Correctly implement sub, subn, and split. Also correct and augment

the cache code.
author: Guido van Rossum <guido@python.org> 1997-07-17 22:39:13 (GMT)
committer: Guido van Rossum <guido@python.org> 1997-07-17 22:39:13 (GMT)
commit: 9e18ec7dc9e8452035085ea34d8f4dda43c8baed (patch)
tree: cc62ea42022b87ba6e94e98483ee7f18d29183e3 /Lib/re.py
parent: a4f1a78b6eaed4d5d2c609d2e3160ec64535d22a (diff)

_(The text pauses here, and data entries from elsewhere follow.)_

-- ==== Sys2Proof/Machine/State.lean ====
section
/-! DEFINITION. The state of the HBP (10_state.md R52 names "the complete state of the HBP, as a model holds it"), the
other agents' plain data (R72), the state after the rst input (70_reset_and_hazards.md R210, R213), and the reasons a
step can stop. -/

namespace Sys2Proof.Machine

/-- The STATUS register's fields (R25, R52). -/
structure Status where
  /-- Bit 0: a command is accepted and not completed. -/
  busy : Bool
  /-- Bit 1: a command other than SRESET completed. -/
  done : Bool
  /-- Bit 2: sticky, a write was lost in the busy window. -/
  ovr : Bool
  /-- Bits 7:4: the result code of the last completed command (R180). -/
  err : BitVec 4
deriving DecidableEq, Repr

/-- The CONFIG register's fields (R26, R52). -/
structure ConfigReg where
  /-- Bit 0: the padding rule of PACK, false natural, true reference. -/
  padmode : Bool
  /-- Bit 1: interrupt enable. -/
  ie : Bool
deriving DecidableEq, Repr

/-- One code-table entry (R40, R52). `none` is the spec's own UNSPECIFIED ("32 bits or UNSPECIFIED"), which holds from
rst until a write; a read then gives a free value and never a fault (log 2). -/
structure CtEntry where
  code : Option Word
  len : Option (BitVec 6)
  valid : Bool
deriving DecidableEq, Repr

/-- The code table CT: 256 entries, entry `s` for symbol value `s` (R40). -/
abbrev CodeTable := Vector CtEntry Config.nsym

/-- A buffer memory: the bytes written since rst, addresses strictly rising. An unlisted byte is UNSPECIFIED (R45, R46,
R52); `Memory.wf` of Machine/Ops.lean says the form. -/
abbrev Memory := List Host.Cell

/-- The state of the whole machine. -/
structure State where
  /-- The OPEN parameters of R5, never changed by a step (log 1). -/
  params : Params
  status : Status
  config : ConfigReg
  /-- SYM_COUNT (R27). -/
  symCount : Word
  /-- BYTE_COUNT (R28). -/
  byteCount : Word
  /-- RES_PAD bits 7:0 (R29). -/
  resPad : Byte
  /-- RES_NBITS (R30). -/
  resNbits : Word
  /-- ERR_INFO (R31). -/
  errInfo : Word
  /-- The code table (R40 to R42). -/
  ct : CodeTable
  /-- SYM_BUF (R45). -/
  symBuf : Memory
  /-- BYTE_BUF (R46). -/
  byteBuf : Memory
  /-- PENDING: the accepted command word, `none` for NONE (R50). -/
  pending : Option Word
  /-- The host's operations not yet performed, in issue order (R72; log 6). -/
  prog : List HostOp
  /-- What the host has been answered, newest first (R63; log 6). -/
  received : List Resp
  /-- The turns that come next in the order of R72; once used up, the engine goes first while BUSY = 1 (log 5). -/
  sched : List Turn
  /-- The MODEL's own: how many busy-window reads have drawn a free word (U1; log 4). -/
  draws : Nat
  /-- The MODEL's own: how many times rst was asserted (R210; log 3). -/
  era : Nat
deriving DecidableEq, Repr

/-- A code-table entry after rst: VALID = 0, CODE and LEN UNSPECIFIED (R210). -/
def CtEntry.afterRst : CtEntry := { code := none, len := none, valid := false }

/-- The state right after rst of an HBP with parameters `p` (R210, R213, R214): every register 0, every entry invalid,
memories and CODE and LEN UNSPECIFIED, no command pending; nothing issued by the host, no turn scheduled. -/
def State.resetWith (p : Params) : State :=
  { params := p
    status := { busy := false, done := false, ovr := false, err := 0#4 }
    config := { padmode := false, ie := false }
    symCount := 0#32
    byteCount := 0#32
    resPad := 0#8
    resNbits := 0#32
    errInfo := 0#32
    ct := Vector.replicate Config.nsym CtEntry.afterRst
    symBuf := []
    byteBuf := []
    pending := none
    prog := []
    received := []
    sched := []
    draws := 0
    era := 0 }

/-- The state right after rst, at the example parameters (log 1). -/
def State.reset : State := State.resetWith Params.example

/-- Why the machine stops with a fault. -/
inductive Fault where
  /-- Raised by the engine turn of Machine/Engine.lean in a state with BUSY = 1 and no pending command. R52 says no
  reachable state is such a state, and no run from reset meets it. Safe (log 9). -/
  | noPendingCommand
deriving DecidableEq, Repr

/-- Why an instruction has no meaning. -/
inductive Refusal where
  /-- Raised only by an arm of Machine/Dispatch.lean for an instruction that has no meaning yet; no arm does. Safe. -/
  | notModelled (mnemonic : String)
deriving DecidableEq, Repr

end Sys2Proof.Machine
end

download: cpython-9e18ec7dc9e8452035085ea34d8f4dda43c8baed.zip
cpython-9e18ec7dc9e8452035085ea34d8f4dda43c8baed.tar.gz
cpython-9e18ec7dc9e8452035085ea34d8f4dda43c8baed.tar.bz2
1 files changed, 88 insertions, 10 deletions
diff --git a/Lib/re.py b/Lib/re.py
index 8509b5f..abc31c8 100644
--- a/Lib/re.py
+++ b/Lib/re.py
@@ -40,7 +40,7 @@ def valid_identifier(id):
 _cache = {}
 _MAXCACHE = 20
 
-def _cachecompile(pattern, flags):
+def _cachecompile(pattern, flags=0):
     key = (pattern, flags)
     try:
 	return _cache[key]
@@ -59,13 +59,19 @@ def search(pattern, string, flags=0):
     return _cachecompile(pattern, flags).search(string)
   
 def sub(pattern, repl, string, count=0):
-    return _cachecompile(pattern).sub(repl, string, count)
+    if type(pattern) == type(''):
+	pattern = _cachecompile(pattern)
+    return pattern.sub(repl, string, count)
 
 def subn(pattern, repl, string, count=0):
-    return _cachecompile(pattern).subn(repl, string, count)
+    if type(pattern) == type(''):
+	pattern = _cachecompile(pattern)
+    return pattern.subn(repl, string, count)
   
 def split(pattern, string, maxsplit=0):
-    return _cachecompile(pattern).subn(string, maxsplit)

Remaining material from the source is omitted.